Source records
····················

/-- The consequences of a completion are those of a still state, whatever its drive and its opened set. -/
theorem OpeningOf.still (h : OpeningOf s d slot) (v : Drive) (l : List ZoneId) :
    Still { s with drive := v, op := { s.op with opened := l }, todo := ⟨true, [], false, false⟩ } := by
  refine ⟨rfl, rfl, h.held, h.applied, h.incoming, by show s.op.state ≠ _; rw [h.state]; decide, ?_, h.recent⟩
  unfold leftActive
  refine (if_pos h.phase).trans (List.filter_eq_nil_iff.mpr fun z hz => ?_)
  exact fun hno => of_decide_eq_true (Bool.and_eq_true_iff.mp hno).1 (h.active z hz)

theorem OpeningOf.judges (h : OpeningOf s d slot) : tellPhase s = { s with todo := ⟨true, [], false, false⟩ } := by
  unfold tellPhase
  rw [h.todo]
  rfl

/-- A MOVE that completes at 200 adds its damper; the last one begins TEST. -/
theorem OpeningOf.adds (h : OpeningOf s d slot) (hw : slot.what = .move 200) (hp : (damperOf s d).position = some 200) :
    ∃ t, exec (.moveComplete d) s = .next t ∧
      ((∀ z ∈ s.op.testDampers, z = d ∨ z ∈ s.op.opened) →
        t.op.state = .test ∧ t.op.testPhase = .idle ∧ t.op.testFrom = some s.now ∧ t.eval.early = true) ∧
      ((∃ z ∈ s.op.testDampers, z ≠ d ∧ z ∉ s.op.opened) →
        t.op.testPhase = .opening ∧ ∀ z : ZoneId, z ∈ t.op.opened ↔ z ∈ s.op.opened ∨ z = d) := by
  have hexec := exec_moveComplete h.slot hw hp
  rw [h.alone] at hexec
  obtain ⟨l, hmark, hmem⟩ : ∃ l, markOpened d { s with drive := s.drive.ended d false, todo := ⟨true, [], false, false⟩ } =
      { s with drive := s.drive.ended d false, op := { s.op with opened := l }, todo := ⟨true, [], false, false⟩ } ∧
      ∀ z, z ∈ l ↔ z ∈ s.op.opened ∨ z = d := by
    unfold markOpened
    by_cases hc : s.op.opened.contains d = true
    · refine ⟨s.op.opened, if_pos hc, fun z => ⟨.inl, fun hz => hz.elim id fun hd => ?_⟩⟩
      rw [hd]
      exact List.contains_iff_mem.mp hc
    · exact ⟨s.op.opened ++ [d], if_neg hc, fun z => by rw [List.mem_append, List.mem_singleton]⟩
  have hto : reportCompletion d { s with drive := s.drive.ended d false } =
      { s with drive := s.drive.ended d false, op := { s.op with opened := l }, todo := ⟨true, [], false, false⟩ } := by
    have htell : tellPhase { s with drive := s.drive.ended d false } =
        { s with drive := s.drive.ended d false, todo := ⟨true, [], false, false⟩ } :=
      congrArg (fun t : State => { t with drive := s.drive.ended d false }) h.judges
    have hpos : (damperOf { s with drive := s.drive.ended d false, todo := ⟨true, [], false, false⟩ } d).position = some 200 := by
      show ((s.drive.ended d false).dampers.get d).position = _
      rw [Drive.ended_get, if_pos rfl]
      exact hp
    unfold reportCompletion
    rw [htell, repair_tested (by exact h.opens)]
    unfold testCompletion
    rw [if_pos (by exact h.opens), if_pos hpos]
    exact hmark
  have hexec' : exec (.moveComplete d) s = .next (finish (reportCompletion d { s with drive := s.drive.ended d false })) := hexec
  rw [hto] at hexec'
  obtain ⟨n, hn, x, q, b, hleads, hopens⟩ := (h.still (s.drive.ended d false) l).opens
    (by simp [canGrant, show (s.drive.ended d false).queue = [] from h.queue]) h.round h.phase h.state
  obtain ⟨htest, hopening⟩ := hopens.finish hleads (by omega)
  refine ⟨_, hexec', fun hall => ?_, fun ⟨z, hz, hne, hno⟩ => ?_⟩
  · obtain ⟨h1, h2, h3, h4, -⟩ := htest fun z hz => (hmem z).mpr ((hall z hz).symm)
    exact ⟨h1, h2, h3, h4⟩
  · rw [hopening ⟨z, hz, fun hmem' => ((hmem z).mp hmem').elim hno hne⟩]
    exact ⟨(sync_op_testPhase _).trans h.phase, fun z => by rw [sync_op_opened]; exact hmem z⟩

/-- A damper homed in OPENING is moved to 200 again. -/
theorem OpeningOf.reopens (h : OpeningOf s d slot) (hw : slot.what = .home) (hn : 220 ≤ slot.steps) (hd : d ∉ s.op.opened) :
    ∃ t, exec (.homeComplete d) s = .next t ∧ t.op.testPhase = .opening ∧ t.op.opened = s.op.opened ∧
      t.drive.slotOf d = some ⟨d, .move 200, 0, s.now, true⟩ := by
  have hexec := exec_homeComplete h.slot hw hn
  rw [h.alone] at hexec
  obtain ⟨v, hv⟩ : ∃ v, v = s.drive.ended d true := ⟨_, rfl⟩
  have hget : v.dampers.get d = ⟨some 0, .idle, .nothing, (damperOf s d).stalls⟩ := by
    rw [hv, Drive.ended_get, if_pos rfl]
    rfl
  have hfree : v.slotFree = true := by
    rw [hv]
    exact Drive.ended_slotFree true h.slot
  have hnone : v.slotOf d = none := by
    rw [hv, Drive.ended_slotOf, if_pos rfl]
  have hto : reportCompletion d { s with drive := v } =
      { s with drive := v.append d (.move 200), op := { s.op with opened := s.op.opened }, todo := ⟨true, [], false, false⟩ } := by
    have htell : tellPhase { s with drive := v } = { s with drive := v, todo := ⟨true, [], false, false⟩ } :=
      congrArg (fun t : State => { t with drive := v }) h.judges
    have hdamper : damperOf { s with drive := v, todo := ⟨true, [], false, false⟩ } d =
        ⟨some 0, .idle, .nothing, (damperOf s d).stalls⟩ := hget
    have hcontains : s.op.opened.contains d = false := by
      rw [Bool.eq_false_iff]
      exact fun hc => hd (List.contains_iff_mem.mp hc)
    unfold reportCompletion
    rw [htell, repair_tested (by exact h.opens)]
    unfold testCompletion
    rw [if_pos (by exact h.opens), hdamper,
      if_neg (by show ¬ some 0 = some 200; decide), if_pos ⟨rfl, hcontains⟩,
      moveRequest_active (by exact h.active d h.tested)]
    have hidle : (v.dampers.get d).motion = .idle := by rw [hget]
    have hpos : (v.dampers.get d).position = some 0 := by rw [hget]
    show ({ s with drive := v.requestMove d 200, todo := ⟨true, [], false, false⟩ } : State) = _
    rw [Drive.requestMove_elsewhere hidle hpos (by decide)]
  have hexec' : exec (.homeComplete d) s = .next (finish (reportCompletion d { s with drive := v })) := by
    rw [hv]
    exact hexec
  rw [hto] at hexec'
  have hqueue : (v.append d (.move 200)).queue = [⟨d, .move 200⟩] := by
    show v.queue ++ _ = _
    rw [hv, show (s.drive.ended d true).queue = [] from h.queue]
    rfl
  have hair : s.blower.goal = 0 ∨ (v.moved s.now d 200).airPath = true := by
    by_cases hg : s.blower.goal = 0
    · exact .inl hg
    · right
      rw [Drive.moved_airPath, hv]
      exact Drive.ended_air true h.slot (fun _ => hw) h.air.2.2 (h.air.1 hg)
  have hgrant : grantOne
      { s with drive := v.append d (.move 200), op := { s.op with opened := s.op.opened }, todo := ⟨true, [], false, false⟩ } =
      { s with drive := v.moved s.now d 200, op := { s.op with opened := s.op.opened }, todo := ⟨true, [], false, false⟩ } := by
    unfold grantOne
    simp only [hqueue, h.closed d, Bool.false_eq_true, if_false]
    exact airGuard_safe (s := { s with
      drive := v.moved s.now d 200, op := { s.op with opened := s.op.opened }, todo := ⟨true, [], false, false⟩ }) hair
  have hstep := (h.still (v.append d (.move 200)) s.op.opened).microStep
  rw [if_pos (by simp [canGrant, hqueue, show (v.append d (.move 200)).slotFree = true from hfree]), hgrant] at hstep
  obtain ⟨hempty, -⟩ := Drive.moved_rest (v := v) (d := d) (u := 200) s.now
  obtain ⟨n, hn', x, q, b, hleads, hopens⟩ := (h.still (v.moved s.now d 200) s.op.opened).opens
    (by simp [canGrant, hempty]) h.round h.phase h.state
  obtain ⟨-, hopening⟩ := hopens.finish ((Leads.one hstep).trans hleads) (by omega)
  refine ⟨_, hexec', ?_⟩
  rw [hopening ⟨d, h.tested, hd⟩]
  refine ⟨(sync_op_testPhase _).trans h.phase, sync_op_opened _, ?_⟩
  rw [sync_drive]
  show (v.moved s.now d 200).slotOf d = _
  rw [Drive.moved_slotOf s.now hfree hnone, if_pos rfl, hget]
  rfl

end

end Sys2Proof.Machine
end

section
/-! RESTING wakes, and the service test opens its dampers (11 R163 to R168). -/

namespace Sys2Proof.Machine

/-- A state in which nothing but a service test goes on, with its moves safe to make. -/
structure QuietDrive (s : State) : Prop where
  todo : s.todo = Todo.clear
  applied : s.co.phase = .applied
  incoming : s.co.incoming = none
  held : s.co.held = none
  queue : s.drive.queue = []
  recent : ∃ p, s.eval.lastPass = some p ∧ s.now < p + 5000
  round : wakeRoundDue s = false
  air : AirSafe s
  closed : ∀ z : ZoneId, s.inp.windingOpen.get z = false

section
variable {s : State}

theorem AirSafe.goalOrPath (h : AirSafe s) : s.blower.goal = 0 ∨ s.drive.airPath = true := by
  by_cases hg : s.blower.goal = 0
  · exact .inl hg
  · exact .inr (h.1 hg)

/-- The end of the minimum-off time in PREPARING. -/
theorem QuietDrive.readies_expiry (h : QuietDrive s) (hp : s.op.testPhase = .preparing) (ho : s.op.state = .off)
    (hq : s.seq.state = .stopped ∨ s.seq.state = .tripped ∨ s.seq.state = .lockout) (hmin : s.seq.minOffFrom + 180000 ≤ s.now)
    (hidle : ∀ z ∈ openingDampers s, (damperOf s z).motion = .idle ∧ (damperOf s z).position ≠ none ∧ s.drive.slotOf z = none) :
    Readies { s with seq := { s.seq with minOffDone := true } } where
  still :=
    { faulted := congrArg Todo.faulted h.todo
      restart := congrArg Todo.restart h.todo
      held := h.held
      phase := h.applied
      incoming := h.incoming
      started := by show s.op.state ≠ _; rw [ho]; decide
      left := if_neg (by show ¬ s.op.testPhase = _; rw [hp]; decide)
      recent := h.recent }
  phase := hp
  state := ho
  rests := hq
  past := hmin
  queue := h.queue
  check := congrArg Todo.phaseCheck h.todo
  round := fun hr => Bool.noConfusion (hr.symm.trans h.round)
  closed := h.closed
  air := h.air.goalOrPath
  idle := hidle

····················

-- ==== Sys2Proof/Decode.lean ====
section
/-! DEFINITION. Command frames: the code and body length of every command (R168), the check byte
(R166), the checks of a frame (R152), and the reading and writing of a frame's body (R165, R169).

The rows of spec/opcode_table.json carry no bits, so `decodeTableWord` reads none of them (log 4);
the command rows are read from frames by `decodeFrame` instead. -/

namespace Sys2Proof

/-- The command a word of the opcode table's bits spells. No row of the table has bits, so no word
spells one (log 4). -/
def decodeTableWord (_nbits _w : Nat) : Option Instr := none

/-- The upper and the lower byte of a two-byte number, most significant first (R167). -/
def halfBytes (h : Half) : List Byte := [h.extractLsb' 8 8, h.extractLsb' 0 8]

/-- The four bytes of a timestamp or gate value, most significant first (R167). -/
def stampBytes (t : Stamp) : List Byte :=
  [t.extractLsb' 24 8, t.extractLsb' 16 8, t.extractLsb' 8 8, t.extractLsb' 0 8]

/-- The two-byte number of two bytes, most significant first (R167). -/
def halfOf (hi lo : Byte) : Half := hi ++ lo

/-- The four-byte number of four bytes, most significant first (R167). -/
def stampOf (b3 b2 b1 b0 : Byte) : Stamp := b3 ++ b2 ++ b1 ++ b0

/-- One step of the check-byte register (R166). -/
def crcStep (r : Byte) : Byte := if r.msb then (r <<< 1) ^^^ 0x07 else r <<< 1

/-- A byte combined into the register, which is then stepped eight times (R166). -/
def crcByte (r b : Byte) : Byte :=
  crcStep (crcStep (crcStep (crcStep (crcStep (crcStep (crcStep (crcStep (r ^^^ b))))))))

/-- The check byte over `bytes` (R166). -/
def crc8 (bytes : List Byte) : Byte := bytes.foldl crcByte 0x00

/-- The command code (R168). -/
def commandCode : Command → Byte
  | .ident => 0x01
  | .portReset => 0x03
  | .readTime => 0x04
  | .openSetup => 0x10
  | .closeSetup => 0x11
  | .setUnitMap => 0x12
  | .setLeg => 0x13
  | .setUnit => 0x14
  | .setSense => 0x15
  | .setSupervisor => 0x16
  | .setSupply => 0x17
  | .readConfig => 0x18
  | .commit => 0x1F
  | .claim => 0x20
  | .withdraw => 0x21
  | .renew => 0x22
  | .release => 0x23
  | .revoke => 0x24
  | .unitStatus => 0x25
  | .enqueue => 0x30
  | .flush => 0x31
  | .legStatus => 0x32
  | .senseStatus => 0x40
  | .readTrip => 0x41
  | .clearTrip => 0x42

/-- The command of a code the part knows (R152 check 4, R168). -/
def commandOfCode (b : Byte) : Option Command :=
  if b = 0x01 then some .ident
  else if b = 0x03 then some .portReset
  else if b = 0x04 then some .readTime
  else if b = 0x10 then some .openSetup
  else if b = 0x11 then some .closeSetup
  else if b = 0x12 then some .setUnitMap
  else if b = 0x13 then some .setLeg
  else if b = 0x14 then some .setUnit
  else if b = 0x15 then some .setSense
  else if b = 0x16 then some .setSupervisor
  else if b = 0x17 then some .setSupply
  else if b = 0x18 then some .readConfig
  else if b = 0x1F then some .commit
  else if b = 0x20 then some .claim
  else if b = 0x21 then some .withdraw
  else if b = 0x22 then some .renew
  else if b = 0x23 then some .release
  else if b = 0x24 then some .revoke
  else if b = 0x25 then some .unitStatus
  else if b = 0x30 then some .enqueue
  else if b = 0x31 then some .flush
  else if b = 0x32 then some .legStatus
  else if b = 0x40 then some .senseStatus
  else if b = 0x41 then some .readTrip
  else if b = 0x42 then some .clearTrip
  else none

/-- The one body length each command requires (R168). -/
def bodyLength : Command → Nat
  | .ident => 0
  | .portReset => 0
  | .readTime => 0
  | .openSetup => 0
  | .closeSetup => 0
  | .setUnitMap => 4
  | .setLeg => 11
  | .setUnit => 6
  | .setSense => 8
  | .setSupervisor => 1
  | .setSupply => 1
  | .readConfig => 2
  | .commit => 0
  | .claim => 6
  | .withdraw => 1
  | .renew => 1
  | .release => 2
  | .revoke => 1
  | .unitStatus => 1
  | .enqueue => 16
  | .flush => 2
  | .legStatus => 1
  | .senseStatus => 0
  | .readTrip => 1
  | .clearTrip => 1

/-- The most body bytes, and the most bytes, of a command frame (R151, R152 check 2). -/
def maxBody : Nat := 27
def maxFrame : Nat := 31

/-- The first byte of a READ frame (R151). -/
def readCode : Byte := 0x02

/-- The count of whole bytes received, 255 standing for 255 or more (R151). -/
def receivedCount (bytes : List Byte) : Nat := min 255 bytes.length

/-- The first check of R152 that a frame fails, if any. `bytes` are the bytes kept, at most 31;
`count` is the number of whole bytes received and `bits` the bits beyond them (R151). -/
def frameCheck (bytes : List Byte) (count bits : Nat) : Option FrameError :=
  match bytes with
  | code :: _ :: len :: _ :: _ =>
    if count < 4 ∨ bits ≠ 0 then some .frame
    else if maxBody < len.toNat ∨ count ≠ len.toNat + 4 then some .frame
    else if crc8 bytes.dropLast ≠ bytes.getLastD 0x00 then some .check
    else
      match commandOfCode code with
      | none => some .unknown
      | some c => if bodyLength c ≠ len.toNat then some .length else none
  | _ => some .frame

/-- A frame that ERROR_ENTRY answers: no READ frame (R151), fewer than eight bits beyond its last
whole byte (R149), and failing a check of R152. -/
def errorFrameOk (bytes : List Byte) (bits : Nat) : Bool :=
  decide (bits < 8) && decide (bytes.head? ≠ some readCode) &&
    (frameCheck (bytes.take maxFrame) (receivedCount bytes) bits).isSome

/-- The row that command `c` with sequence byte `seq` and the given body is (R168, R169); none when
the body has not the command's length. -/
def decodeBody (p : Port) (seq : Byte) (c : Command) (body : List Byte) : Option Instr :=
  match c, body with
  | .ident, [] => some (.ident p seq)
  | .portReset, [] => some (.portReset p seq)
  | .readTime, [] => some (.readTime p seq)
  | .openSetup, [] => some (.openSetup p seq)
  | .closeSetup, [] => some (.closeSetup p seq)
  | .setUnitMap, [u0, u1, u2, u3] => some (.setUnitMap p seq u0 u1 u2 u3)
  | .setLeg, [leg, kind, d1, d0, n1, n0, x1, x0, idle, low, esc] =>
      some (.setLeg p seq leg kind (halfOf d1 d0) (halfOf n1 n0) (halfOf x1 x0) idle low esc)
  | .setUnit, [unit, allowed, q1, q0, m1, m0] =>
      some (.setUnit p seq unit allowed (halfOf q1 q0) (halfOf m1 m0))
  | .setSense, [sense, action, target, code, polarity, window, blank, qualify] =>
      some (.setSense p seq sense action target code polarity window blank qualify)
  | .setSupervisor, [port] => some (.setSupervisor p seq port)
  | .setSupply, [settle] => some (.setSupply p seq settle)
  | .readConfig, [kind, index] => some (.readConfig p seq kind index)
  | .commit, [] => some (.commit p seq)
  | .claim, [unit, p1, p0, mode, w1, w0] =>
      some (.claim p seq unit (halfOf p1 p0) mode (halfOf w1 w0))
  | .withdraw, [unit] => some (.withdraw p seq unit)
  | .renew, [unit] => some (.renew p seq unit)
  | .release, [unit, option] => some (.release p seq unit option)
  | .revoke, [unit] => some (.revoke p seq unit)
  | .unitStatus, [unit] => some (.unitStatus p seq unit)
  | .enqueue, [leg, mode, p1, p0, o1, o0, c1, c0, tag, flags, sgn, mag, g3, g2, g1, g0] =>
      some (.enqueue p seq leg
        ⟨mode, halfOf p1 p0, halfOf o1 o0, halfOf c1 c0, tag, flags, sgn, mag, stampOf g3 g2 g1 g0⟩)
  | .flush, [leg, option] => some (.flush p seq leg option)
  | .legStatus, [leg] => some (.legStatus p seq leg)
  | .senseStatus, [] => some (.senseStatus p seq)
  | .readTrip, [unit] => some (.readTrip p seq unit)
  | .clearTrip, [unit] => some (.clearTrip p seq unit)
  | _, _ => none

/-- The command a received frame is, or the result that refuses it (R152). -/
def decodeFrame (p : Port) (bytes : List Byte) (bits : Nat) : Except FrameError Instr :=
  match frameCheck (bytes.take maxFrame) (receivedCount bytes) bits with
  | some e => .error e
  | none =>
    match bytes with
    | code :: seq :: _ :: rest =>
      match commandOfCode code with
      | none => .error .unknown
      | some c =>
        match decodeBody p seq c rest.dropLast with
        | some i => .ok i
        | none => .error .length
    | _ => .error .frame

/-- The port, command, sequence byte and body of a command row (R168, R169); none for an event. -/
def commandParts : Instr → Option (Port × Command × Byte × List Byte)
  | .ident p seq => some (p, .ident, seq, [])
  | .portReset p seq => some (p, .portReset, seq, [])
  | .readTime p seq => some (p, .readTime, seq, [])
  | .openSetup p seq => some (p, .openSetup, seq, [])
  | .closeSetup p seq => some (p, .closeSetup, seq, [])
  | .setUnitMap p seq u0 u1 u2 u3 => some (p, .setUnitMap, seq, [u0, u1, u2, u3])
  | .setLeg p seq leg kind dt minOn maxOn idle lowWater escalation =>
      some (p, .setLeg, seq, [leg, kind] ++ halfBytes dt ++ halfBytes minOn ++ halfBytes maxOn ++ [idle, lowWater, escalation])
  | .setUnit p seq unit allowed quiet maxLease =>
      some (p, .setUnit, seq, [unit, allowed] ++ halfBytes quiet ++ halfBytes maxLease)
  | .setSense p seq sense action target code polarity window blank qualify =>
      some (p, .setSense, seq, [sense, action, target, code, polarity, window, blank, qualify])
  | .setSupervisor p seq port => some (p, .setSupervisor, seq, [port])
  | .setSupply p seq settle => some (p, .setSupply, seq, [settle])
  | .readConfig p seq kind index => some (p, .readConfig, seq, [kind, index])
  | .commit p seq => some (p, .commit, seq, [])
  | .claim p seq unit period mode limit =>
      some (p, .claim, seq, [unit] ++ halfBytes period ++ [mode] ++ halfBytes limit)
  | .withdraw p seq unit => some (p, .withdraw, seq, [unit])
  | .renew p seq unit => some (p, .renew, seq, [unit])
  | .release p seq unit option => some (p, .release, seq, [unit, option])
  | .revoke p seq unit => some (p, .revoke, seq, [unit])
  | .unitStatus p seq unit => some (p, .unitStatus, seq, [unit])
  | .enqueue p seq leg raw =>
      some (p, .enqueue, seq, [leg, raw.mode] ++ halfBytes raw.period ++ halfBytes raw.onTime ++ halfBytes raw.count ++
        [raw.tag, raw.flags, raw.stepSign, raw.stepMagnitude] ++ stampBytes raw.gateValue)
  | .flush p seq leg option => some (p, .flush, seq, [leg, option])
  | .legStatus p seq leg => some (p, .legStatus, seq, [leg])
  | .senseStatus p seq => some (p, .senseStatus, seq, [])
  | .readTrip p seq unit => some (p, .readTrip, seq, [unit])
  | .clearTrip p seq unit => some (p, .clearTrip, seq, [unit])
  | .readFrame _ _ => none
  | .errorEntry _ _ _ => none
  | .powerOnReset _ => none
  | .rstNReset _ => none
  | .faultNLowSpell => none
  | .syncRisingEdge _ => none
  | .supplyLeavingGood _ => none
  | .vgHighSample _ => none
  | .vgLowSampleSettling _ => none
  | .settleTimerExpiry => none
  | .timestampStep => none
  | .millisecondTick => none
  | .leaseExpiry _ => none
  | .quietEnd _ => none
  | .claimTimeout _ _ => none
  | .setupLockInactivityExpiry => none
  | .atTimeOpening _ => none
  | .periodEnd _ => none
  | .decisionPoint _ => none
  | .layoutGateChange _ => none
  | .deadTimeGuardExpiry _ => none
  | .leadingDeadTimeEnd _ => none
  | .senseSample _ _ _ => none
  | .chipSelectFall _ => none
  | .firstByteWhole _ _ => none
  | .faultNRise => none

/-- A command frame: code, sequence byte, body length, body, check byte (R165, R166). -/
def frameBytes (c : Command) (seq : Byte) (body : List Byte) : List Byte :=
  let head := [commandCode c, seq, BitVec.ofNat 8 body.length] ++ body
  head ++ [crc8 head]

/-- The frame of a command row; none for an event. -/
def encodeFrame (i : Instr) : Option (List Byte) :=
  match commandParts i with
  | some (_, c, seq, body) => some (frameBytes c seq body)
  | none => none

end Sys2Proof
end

····················

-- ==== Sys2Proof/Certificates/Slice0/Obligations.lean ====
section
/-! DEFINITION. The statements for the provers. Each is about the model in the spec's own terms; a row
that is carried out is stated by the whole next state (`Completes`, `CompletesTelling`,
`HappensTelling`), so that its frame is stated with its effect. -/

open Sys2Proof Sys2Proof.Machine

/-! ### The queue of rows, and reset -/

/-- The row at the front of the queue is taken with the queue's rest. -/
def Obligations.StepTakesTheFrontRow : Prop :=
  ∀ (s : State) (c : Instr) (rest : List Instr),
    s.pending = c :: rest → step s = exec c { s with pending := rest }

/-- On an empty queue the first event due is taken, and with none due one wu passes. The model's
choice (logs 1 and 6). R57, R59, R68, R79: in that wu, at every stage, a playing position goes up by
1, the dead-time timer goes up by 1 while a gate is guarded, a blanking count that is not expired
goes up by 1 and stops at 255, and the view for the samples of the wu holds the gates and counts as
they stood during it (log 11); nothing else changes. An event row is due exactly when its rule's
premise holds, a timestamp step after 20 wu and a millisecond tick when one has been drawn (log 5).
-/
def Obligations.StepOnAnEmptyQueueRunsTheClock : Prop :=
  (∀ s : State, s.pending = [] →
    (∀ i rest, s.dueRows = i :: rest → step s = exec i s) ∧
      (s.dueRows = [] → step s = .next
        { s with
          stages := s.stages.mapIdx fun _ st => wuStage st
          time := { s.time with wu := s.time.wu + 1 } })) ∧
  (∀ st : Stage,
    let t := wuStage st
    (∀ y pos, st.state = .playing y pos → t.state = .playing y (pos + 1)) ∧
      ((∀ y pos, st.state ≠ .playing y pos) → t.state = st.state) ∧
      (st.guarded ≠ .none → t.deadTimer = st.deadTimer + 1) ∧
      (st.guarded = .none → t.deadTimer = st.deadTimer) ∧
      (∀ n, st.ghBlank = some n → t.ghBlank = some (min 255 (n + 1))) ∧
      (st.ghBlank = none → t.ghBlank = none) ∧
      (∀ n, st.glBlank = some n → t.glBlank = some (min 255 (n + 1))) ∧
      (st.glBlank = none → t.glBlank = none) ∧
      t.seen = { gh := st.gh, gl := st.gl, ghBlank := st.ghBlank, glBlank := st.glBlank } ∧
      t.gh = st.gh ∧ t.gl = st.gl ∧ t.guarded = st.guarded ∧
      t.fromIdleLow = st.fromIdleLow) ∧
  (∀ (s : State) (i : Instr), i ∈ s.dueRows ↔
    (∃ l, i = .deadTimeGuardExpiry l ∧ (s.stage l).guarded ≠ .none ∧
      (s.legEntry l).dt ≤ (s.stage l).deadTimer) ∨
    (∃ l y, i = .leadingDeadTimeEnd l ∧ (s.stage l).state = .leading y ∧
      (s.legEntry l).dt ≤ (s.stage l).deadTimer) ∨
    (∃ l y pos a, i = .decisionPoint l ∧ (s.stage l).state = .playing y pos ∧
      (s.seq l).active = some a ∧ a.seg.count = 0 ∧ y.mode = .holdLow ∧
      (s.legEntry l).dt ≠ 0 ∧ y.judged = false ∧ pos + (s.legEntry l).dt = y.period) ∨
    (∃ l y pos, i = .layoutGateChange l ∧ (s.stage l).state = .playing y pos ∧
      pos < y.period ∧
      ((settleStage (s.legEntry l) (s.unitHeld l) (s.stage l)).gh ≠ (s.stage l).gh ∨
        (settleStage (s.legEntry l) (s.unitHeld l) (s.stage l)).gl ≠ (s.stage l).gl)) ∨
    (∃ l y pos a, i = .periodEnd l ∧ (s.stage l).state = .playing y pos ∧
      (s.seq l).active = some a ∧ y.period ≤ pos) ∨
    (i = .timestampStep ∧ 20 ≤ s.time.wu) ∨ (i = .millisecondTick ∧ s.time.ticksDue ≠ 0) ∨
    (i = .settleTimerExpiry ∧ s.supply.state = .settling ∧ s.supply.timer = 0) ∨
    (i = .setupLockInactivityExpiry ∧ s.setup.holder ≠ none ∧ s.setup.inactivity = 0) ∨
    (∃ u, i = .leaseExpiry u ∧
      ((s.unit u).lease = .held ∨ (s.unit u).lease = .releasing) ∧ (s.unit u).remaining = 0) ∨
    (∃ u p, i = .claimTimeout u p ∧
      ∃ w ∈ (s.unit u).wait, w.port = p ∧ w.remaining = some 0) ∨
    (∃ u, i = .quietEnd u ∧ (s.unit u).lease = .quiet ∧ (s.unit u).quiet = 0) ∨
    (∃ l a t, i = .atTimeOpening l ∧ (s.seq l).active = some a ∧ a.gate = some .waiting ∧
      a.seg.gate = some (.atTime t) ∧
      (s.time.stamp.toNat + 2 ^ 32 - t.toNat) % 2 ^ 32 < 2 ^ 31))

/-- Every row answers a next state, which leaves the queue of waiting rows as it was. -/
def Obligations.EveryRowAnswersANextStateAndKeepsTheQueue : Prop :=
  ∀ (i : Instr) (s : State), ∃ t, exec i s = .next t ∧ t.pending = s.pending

····················

**Work required**
Above are the records; repeat exactly the lines from the one holding "else if b = 0x21 then some .withdraw" down to the one holding "else if b = 0x31 then some .flush", end lines included.

**Answer to this task**
  else if b = 0x21 then some .withdraw
  else if b = 0x22 then some .renew
  else if b = 0x23 then some .release
  else if b = 0x24 then some .revoke
  else if b = 0x25 then some .unitStatus
  else if b = 0x30 then some .enqueue
  else if b = 0x31 then some .flush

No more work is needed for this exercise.